**What to produce**
Only the lines from the beginning of the data below through the line containing "(s.fld R.lkOpt F.lkOptBoot = 1 → s.lk.bootGo = true → ∀" belong in the response, each copied exactly.
*** Opening of Extracted records ***
/-- R24, R25, R378, R410: WEAVE_BOOT_APPLY. -/
def Obligations.BootWeaveApplies : Prop :=
  ∀ (s : State) (sa sb : Bool), s.domainUp 7 = true → s.weave.active = false → s.fld R.wvStatus F.wvStatusState = 0 →
    let applied := fun (b : List Byte) (src : Nat) (t : State) =>
      t.weave.active = true ∧ t.weave.cur = imgProgram b .empty ∧ t.weave.digest = imgDigest b ∧ t.fld R.wvStatus F.wvStatusState = 1 ∧
      t.fld R.wvStatus F.wvStatusSrc = src ∧ t.fld R.wvGen F.wvGenGen = 1 ∧
      t.sec.meas = setAt s.sec.meas 1 (sha384 (toBytes 48 (s.sec.meas.getD 1 0).toNat ++ toBytes 48 (imgDigest b).toNat))
    (s.fld R.lkOpt F.lkOptBoot = 0 → ∀ b, s.flashImage 2 = some b → checkWeave s b none 0xFF sa = none →
      Answers (exec (.weaveBootApply sa sb) s) (applied b 0)) ∧
    (s.fld R.lkOpt F.lkOptBoot = 0 → ∀ (b c : List Byte) (e : ImgErr), s.flashImage 2 = some b → checkWeave s b none 0xFF sa = some e →
      s.flashImage 3 = some c → checkWeave ((s.wvError e false).setFld R.wvStatus F.wvStatusSrc 1) c none 0xFF sb = none →
      Answers (exec (.weaveBootApply sa sb) s) (fun t => applied c 1 t ∧ t.fld R.wvErr F.wvErrCode = e.1 % 256)) ∧
    (s.fld R.lkOpt F.lkOptBoot = 0 → s.flashImage 2 = none → s.flashImage 3 = none → Answers (exec (.weaveBootApply sa sb) s) (fun t =>
      t.weave.active = false ∧ t.fld R.wvStatus F.wvStatusState = 3 ∧ t.fld R.wvErr F.wvErrCode = 1)) ∧
    (s.fld R.lkOpt F.lkOptBoot = 1 → s.lk.bootGo = true →
      checkWeave s (s.stagedImage (s.fld R.hifBoot F.hifBootLen)) (some (s.fld R.hifBoot F.hifBootLen)) 0xFF sa = none →
      Answers (exec (.weaveBootApply sa sb) s) (applied (s.stagedImage (s.fld R.hifBoot F.hifBootLen)) 2)) ∧
    (s.fld R.lkOpt F.lkOptBoot = 1 → s.lk.bootGo = true → ∀ e : ImgErr,
      checkWeave s (s.stagedImage (s.fld R.hifBoot F.hifBootLen)) (some (s.fld R.hifBoot F.hifBootLen)) 0xFF sa = some e →
      Answers (exec (.weaveBootApply sa sb) s) (fun t => t.weave.active = false ∧ t.fld R.wvStatus F.wvStatusState = 3 ∧
        t.fld R.wvErr F.wvErrCode = e.1 % 256 ∧ t.fld R.hifStatus F.hifStatusBoot = 3)) ∧
    (s.fld R.lkOpt F.lkOptBoot = 0 ∨ s.fld R.lkOpt F.lkOptBoot = 1 ∧ s.lk.bootGo = true → Answers (exec (.weaveBootApply sa sb) s) (fun t =>
      (t.weave.active = true ∧ t.fld R.wvStatus F.wvStatusState = 1 ∨ t.weave.active = false ∧ t.fld R.wvStatus F.wvStatusState = 3)))

/-- R359, R361, R362, R364: WRST_N_ASSERT, PCIE_HOT_RESET, FLR, WATCHDOG_EXPIRY. R360, R361, R403: WARM_PREPHASE_DONE, WARM_PREPHASE_TIMEOUT, WRST_N_DEASSERT, WRST_HOLD_RELEASE. -/
def Obligations.WarmResets : Prop :=
  (∀ s : State, s.lk.powered = true → s.lk.pwrOk = true → s.flag R.lkStatus F.lkStatusPgFail = false →
      let begun := fun (cause : Nat) (t : State) =>
        t.flag R.lkStatus F.lkStatusWrst = true ∧ t.fld R.lkStatus F.lkStatusStakeRst = 0 ∧ t.fld R.lkCause F.lkCauseLast = cause ∧
        t.fld R.lkCause F.lkCauseWarm = (s.fld R.lkCause F.lkCauseWarm + 1) % 2 ^ 32 ∧ t.lk.warmCause = cause ∧ t.fuses = s.fuses
      (s.flag R.lkStatus F.lkStatusWrst = false →
        (s.lk.wrstLow = false → Answers (exec .wrstNAssert s) (fun t => begun 3 t ∧ t.lk.wrstLow = true)) ∧
        (s.flag R.hifStatus F.hifStatusLinkUp = true → Answers (exec .pcieHotReset s) (begun 4) ∧ Answers (exec .flr s) (begun 5)) ∧
        (s.flag R.lkWdog F.lkWdogEn = true → s.fld R.lkWdog F.lkWdogLeft = 0 → Answers (exec .watchdogExpiry s) (begun 6))) ∧
      (s.flag R.lkStatus F.lkStatusWrst = true →
        exec .pcieHotReset s = .next s ∧ exec .flr s = .next s ∧ exec .watchdogExpiry s = .next s)) ∧
  ((∀ s : State, s.flag R.lkStatus F.lkStatusWrst = true → s.drained = true → Answers (exec .warmPrephaseDone s) (fun t =>
      t.flag R.lkStatus F.lkStatusWrst = false ∧ t.flag R.lkStatus F.lkStatusLoadDone = false ∧
      t.fld R.lkStatus F.lkStatusPhase = min 3 (s.fld R.lkStatus F.lkStatusPhase) ∧ t.flag R.lkWdog F.lkWdogEn = false ∧
      t.copies = [] ∧ t.l1 = [] ∧ t.resv = [] ∧ t.hq = [] ∧ t.port = s.port ∧ t.recs = s.recs ∧
      (∀ h, h < 8 → t.fld (R.memStatus h) F.memStatusState =
        if s.fld (R.memStatus h) F.memStatusState = 1 then 2 else s.fld (R.memStatus h) F.memStatusState) ∧
      t.reg R.hifCtl = s.reg R.hifCtl ∧ t.weave = s.weave ∧ t.fuses = s.fuses ∧ t.failEng = s.failEng ∧ t.failPvu = s.failPvu ∧
      t.failTc = s.failTc ∧ t.failQuay = s.failQuay ∧ t.failCh = s.failCh ∧ t.lk.warm = true ∧ t.lk.forced = 0)) ∧
    (∀ s : State, s.flag R.lkStatus F.lkStatusWrst = true → Answers (exec .warmPrephaseTimeout s) (fun t =>
      t.fld R.lkStatus F.lkStatusPhase = 0 ∧ t.fld R.lkCause F.lkCauseLast = s.lk.warmCause % 8 ∧
      t.flag R.lkCause F.lkCauseEscalated = true ∧ t.flash.captureOk = true ∧ t.flash.capture = s.takeCapture.flash.capture ∧
      t.weave.active = false ∧ t.fuses = s.fuses ∧ SameRegs [R.lkStatus, R.lkCause] State.reset t)) ∧
    (∀ s : State, s.lk.wrstLow = true → s.lk.coldHold = false →
      exec .wrstNDeassert s = .next { s with lk := { s.lk with wrstLow := false } }) ∧
    (∀ s : State, s.lk.coldHold = true →
      exec .wrstHoldRelease s = .next { s with lk := { s.lk with wrstLow := false, coldHold := false } }))
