-- ==== Sys2Proof/Laws/Keeps.lean ====
section
/-! SUPPORT. What every operation keeps: the waiting commands, the count of free values, what was sent, the canonical form of
registers and memory, and the one-way fuses. One relation, with one lemma for each operation. -/

namespace Sys2Proof.Machine

set_option linter.unusedSimpArgs false

/-- Fuses are blown, never unblown (R375): a key's digest stays once its slot is valid, a revocation and the rollback minimum stand, and the
count of openings does not fall. -/
structure Fuses.Le (f g : Fuses) : Prop where
  valid    : ∀ i, f.valid.testBit i = true → g.valid.testBit i = true
  keys     : ∀ i, f.valid.testBit i = true → g.keys[i]? = f.keys[i]?
  revoked  : ∀ i, f.revoked.testBit i = true → g.revoked.testBit i = true
  rollback : f.rollback ≤ g.rollback
  openings : f.openings ≤ g.openings

theorem Fuses.Le.refl (f : Fuses) : f.Le f := ⟨fun _ h => h, fun _ _ => rfl, fun _ h => h, le_refl _, le_refl _⟩

theorem Fuses.Le.trans {f g h : Fuses} (a : f.Le g) (b : g.Le h) : f.Le h :=
  ⟨fun i x => b.valid i (a.valid i x), fun i x => (b.keys i (a.valid i x)).trans (a.keys i x), fun i x => b.revoked i (a.revoked i x),
    a.rollback.trans b.rollback, a.openings.trans b.openings⟩

/-- Memory in canonical form, and nothing listed where its contents are undefined. -/
def MemOk (m : KMap Byte) (u : List (Nat × Nat × Nat)) : Prop := Memory.wf m ∧ ∀ p ∈ m, undefAt u p.1 = none

/-- What a state holds that every command keeps. -/
structure Keeps (s t : State) : Prop where
  pending : t.pending = s.pending
  free    : s.free ≤ t.free
  out     : ∃ l, t.out = s.out ++ l
  regs    : KMap.Canon regReset s.regs → KMap.Canon regReset t.regs
  mem     : MemOk s.mem s.undef → MemOk t.mem t.undef
  fuses   : s.fuses.Le t.fuses

theorem Keeps.refl (s : State) : Keeps s s := ⟨rfl, le_refl _, ⟨[], by simp⟩, id, id, .refl _⟩

theorem Keeps.trans {r s t : State} (a : Keeps r s) (b : Keeps s t) : Keeps r t := by
  refine ⟨b.pending.trans a.pending, a.free.trans b.free, ?_, b.regs ∘ a.regs, b.mem ∘ a.mem, a.fuses.trans b.fuses⟩
  obtain ⟨l, hl⟩ := a.out
  obtain ⟨m, hm⟩ := b.out
  exact ⟨l ++ m, by rw [hm, hl, List.append_assoc]⟩

/-- A change of other fields. -/
theorem Keeps.upd {r s t : State} (hp : t.pending = s.pending) (hf : t.free = s.free) (ho : t.out = s.out) (hr : t.regs = s.regs)
    (hm : t.mem = s.mem) (hu : t.undef = s.undef) (hx : t.fuses = s.fuses) (h : Keeps r s) : Keeps r t :=
  h.trans ⟨hp, hf ▸ le_refl _, ⟨[], by simp [ho]⟩, fun c => hr ▸ c, fun c => hm ▸ hu ▸ c, hx ▸ .refl _⟩

/-- A change of other fields, in the form that a structure update takes. -/
theorem Keeps.mk_upd {z s : State} (h : Keeps z s) (poison' : List Nat) (resp' : Resp) (lk' : Lk) (weave' : WeaveCtx) (flash' : Flash)
    (sec' : Sec) (failEng' : Nat) (failPvu' : Nat) (failTc' : Nat) (failQuay' : Nat) (failCh' : Nat) (psq' : KMap Psq) (slots' : KMap
    Slot) (pvu' : KMap Pvu) (asu' : KMap Asu) (quay' : KMap Quay) (binds' : List Bind) (macs' : KMap Nat) (xch' : KMap Xch) (jobs' :
    KMap Job) (port' : KMap Port) (ring' : KMap RingDir) (msix' : KMap Nat) (pba' : Nat) (added' : Nat) (kvp' : KMap Kvp) (thread' :
    KMap Thread) (l1' : KMap (List L1Line)) (il1' : KMap (List Nat)) (wakes' : List (Nat × Nat)) (time' : Nat) (core' : KMap (KMap Nat))
    (takes' : List (Nat × Nat × Nat)) (homes' : KMap Home) (copies' : List (Nat × Nat × Bool)) (resv' : KMap Nat) (recs' : KMap (Nat ×
    Nat)) (hq' : KMap Hq) (poolK' : Nat) (poolEra' : Nat) (pci' : Pci) (replay' : Nat) :
    Keeps z ⟨s.pending, s.regs, s.mem, s.undef, poison', s.free, resp', lk', weave', s.fuses, flash', sec', failEng', failPvu', failTc',
    failQuay', failCh', psq', slots', pvu', asu', quay', binds', macs', xch', jobs', port', ring', s.out, msix', pba', added', kvp',
    thread', l1', il1', wakes', time', core', takes', homes', copies', resv', recs', hq', poolK', poolEra', pci', replay'⟩ :=
  Keeps.upd (s := s) rfl rfl rfl rfl rfl rfl rfl h

theorem Keeps.ite {r a b : State} {c : Prop} [Decidable c] (ha : Keeps r a) (hb : Keeps r b) : Keeps r (if c then a else b) := by
  split <;> assumption

/-- A choice on whether a value is there. -/
theorem Keeps.elim {z n : State} {α : Type} {f : α → State} (o : Option α) (hn : Keeps z n) (hs : ∀ v, Keeps z (f v)) :
    Keeps z (o.elim n f) := by
  cases o with
  | none => exact hn
  | some v => exact hs v

theorem Keeps.foldl {β : Type} {r : State} {f : State → β → State} (hf : ∀ u b, Keeps r u → Keeps r (f u b)) (l : List β) {s : State}
    (h : Keeps r s) : Keeps r (l.foldl f s) := by
  induction l generalizing s with
  | nil => exact h
  | cons a t ih => exact ih (hf _ _ h)

theorem Keeps.foldl_fst {β γ : Type} {r : State} {f : State × γ → β → State × γ} (hf : ∀ u b, Keeps r u.1 → Keeps r (f u b).1)
    (l : List β) {p : State × γ} (h : Keeps r p.1) : Keeps r (l.foldl f p).1 := by
  induction l generalizing p with
  | nil => exact h
  | cons a t ih => exact ih (hf _ _ h)

theorem Keeps.foldl_snd {β γ : Type} {r : State} {f : γ × State → β → γ × State} (hf : ∀ u b, Keeps r u.2 → Keeps r (f u b).2)
    (l : List β) {p : γ × State} (h : Keeps r p.2) : Keeps r (l.foldl f p).2 := by
  induction l generalizing p with
  | nil => exact h
  | cons a t ih => exact ih (hf _ _ h)

theorem State.forAll_keeps {r s : State} (l : List Nat) {f : State → Nat → State} (hf : ∀ u i, Keeps r u → Keeps r (f u i))
    (h : Keeps r s) : Keeps r (s.forAll l f) := Keeps.foldl hf l h

theorem State.setReg_keeps {r s : State} (a : Nat) (v : Word) (h : Keeps r s) : Keeps r (s.setReg a v) :=
  h.trans ⟨rfl, le_refl _, ⟨[], by simp [State.setReg]⟩, fun c => KMap.Canon.set (d := regReset) c a v, id, .refl _⟩

theorem State.resetRegs_keeps {r s : State} (l : List Nat) (h : Keeps r s) : Keeps r (s.resetRegs l) :=
  h.trans ⟨rfl, le_refl _, ⟨[], by simp [State.resetRegs]⟩, fun c => c.erases l, id, .refl _⟩

theorem State.resetRange_keeps {r s : State} (lo hi : Nat) (h : Keeps r s) : Keeps r (s.resetRange lo hi) :=
  h.trans ⟨rfl, le_refl _, ⟨[], by simp [State.resetRange]⟩, fun c => c.filter _, id, .refl _⟩

/-- Cutting a range leaves every address outside it as it was, and covers none inside it. -/
theorem undefAt_cutRange (u : List (Nat × Nat × Nat)) (lo hi a : Nat) :
    undefAt (cutRange lo hi u) a = if lo ≤ a ∧ a < hi then none else undefAt u a := by
  induction u with
  | nil => simp [undefAt, cutRange]
  | cons p t ih =>
    have app : ∀ (x y : List (Nat × Nat × Nat)), undefAt (x ++ y) a = (undefAt x a).or (undefAt y a) := by
      intro x y
      unfold undefAt
      rw [List.find?_append]
      cases List.find? (fun r => decide (r.1 ≤ a) && decide (a < r.2.1)) x <;> simp
    have nil : undefAt [] a = none := rfl
    have one : ∀ (q : Nat × Nat × Nat), undefAt [q] a = if q.1 ≤ a ∧ a < q.2.1 then some q.2.2 else none := by
      intro q
      by_cases h1 : q.1 ≤ a <;> by_cases h2 : a < q.2.1 <;> simp [undefAt, List.find?_cons, h1, h2]
    have e : cutRange lo hi (p :: t) = (if hi ≤ p.1 ∨ p.2.1 ≤ lo then [p]
      else (if p.1 < lo then [(p.1, lo, p.2.2)] else []) ++ (if hi < p.2.1 then [(hi, p.2.1, p.2.2)] else [])) ++ cutRange lo hi t := by
      simp [cutRange, List.flatMap_cons]
    rw [e, app, ih, show p :: t = [p] ++ t from rfl, app, one]
    by_cases k2 : lo ≤ a ∧ a < hi
    · rw [if_pos k2, if_pos k2, Option.or_none]
      by_cases h : hi ≤ p.1 ∨ p.2.1 ≤ lo
      · rw [if_pos h, one, if_neg (by omega)]
      · rw [if_neg h, app]
        by_cases h1 : p.1 < lo <;> by_cases h2 : hi < p.2.1 <;> simp only [h1, h2, if_true, if_false, one, nil] <;>
          first | rfl | (split_ifs <;> first | rfl | (exfalso; omega))
    · rw [if_neg k2, if_neg k2]
      congr 1
      by_cases h : hi ≤ p.1 ∨ p.2.1 ≤ lo
      · rw [if_pos h, one]
      · rw [if_neg h, app]
        by_cases h1 : p.1 < lo <;> by_cases h2 : hi < p.2.1 <;> simp only [h1, h2, if_true, if_false, one, nil] <;>
          first | rfl | (split_ifs <;> first | rfl | (exfalso; omega))

theorem State.setByte_keeps {r s : State} (a : Nat) (v : Byte) (h : Keeps r s) : Keeps r (s.setByte a v) := by
  refine h.trans ⟨rfl, le_refl _, ⟨[], by simp [State.setByte]⟩, id, fun c => ⟨?_, fun p hp => ?_⟩, .refl _⟩
  · exact KMap.Canon.set (d := fun _ => (0 : Byte)) c.1 a v
  · rw [State.setByte, undefAt_cutRange]
    split
    · rfl
    · rename_i k
      have hp : p ∈ KMap.set s.mem 0 a v := hp
      unfold KMap.set at hp
      split at hp
      · exact c.2 p (KMap.mem_erase hp)
      · rcases KMap.mem_put hp with e | e
        · subst e; simp at k
        · exact c.2 p e

theorem State.setBytes_keeps {r s : State} (a : Nat) (l : List Byte) (h : Keeps r s) : Keeps r (s.setBytes a l) := by
  induction l generalizing s a with
  | nil => exact h
  | cons b t ih => exact ih _ (State.setByte_keeps a b h)

theorem State.lose_keeps {r s : State} (lo hi : Nat) (h : Keeps r s) : Keeps r (s.lose lo hi) := by
  refine h.trans ⟨rfl, Nat.le_succ _, ⟨[], by simp [State.lose]⟩, id, fun c => ⟨c.1.filter _, fun p hp => ?_⟩, .refl _⟩
  have hp' := List.mem_filter.mp hp
  have e : undefAt ((lo, hi, s.free) :: cutRange lo hi s.undef) p.1 =
      if lo ≤ p.1 ∧ p.1 < hi then some s.free else undefAt (cutRange lo hi s.undef) p.1 := by
    by_cases h1 : lo ≤ p.1 <;> by_cases h2 : p.1 < hi <;> simp [undefAt, List.find?_cons, h1, h2]
  have k : ¬ (lo ≤ p.1 ∧ p.1 < hi) := by
    have := hp'.2
    simp at this
    omega
  show undefAt ((lo, hi, s.free) :: cutRange lo hi s.undef) p.1 = none
  rw [e, if_neg k, undefAt_cutRange, if_neg k]
  exact c.2 p hp'.1

theorem State.draw_keeps {r s : State} (h : Keeps r s) : Keeps r s.draw.2 :=
  h.trans ⟨rfl, Nat.le_succ _, ⟨[], by simp [State.draw]⟩, id, id, .refl _⟩

theorem State.send_keeps {r s : State} (m : HostMsg) (h : Keeps r s) : Keeps r (s.send m) :=
  h.trans ⟨rfl, le_refl _, ⟨[m], rfl⟩, id, id, .refl _⟩

/-- Taking a clean-out of some bytes: they are listed no more, and nothing covers them. -/
theorem Keeps.clear {s : State} (lo hi : Nat) :
    MemOk s.mem s.undef → MemOk (s.mem.filter (fun p => !(decide (lo ≤ p.1) && decide (p.1 < hi)))) (cutRange lo hi s.undef) := by
  refine fun c => ⟨c.1.filter _, fun p hp => ?_⟩
  have hp' := List.mem_filter.mp hp
  have k : ¬ (lo ≤ p.1 ∧ p.1 < hi) := by
    have := hp'.2
    simp at this
    omega
  rw [undefAt_cutRange, if_neg k]
  exact c.2 p hp'.1

end Sys2Proof.Machine
end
*** Close of Extracted records ***
**Output of the exercise**
/-- R24, R25, R378, R410: WEAVE_BOOT_APPLY. -/
def Obligations.BootWeaveApplies : Prop :=
  ∀ (s : State) (sa sb : Bool), s.domainUp 7 = true → s.weave.active = false → s.fld R.wvStatus F.wvStatusState = 0 →
    let applied := fun (b : List Byte) (src : Nat) (t : State) =>
      t.weave.active = true ∧ t.weave.cur = imgProgram b .empty ∧ t.weave.digest = imgDigest b ∧ t.fld R.wvStatus F.wvStatusState = 1 ∧
      t.fld R.wvStatus F.wvStatusSrc = src ∧ t.fld R.wvGen F.wvGenGen = 1 ∧
      t.sec.meas = setAt s.sec.meas 1 (sha384 (toBytes 48 (s.sec.meas.getD 1 0).toNat ++ toBytes 48 (imgDigest b).toNat))
    (s.fld R.lkOpt F.lkOptBoot = 0 → ∀ b, s.flashImage 2 = some b → checkWeave s b none 0xFF sa = none →
      Answers (exec (.weaveBootApply sa sb) s) (applied b 0)) ∧
    (s.fld R.lkOpt F.lkOptBoot = 0 → ∀ (b c : List Byte) (e : ImgErr), s.flashImage 2 = some b → checkWeave s b none 0xFF sa = some e →
      s.flashImage 3 = some c → checkWeave ((s.wvError e false).setFld R.wvStatus F.wvStatusSrc 1) c none 0xFF sb = none →
      Answers (exec (.weaveBootApply sa sb) s) (fun t => applied c 1 t ∧ t.fld R.wvErr F.wvErrCode = e.1 % 256)) ∧
    (s.fld R.lkOpt F.lkOptBoot = 0 → s.flashImage 2 = none → s.flashImage 3 = none → Answers (exec (.weaveBootApply sa sb) s) (fun t =>
      t.weave.active = false ∧ t.fld R.wvStatus F.wvStatusState = 3 ∧ t.fld R.wvErr F.wvErrCode = 1)) ∧
    (s.fld R.lkOpt F.lkOptBoot = 1 → s.lk.bootGo = true →
      checkWeave s (s.stagedImage (s.fld R.hifBoot F.hifBootLen)) (some (s.fld R.hifBoot F.hifBootLen)) 0xFF sa = none →
      Answers (exec (.weaveBootApply sa sb) s) (applied (s.stagedImage (s.fld R.hifBoot F.hifBootLen)) 2)) ∧
    (s.fld R.lkOpt F.lkOptBoot = 1 → s.lk.bootGo = true → ∀ e : ImgErr,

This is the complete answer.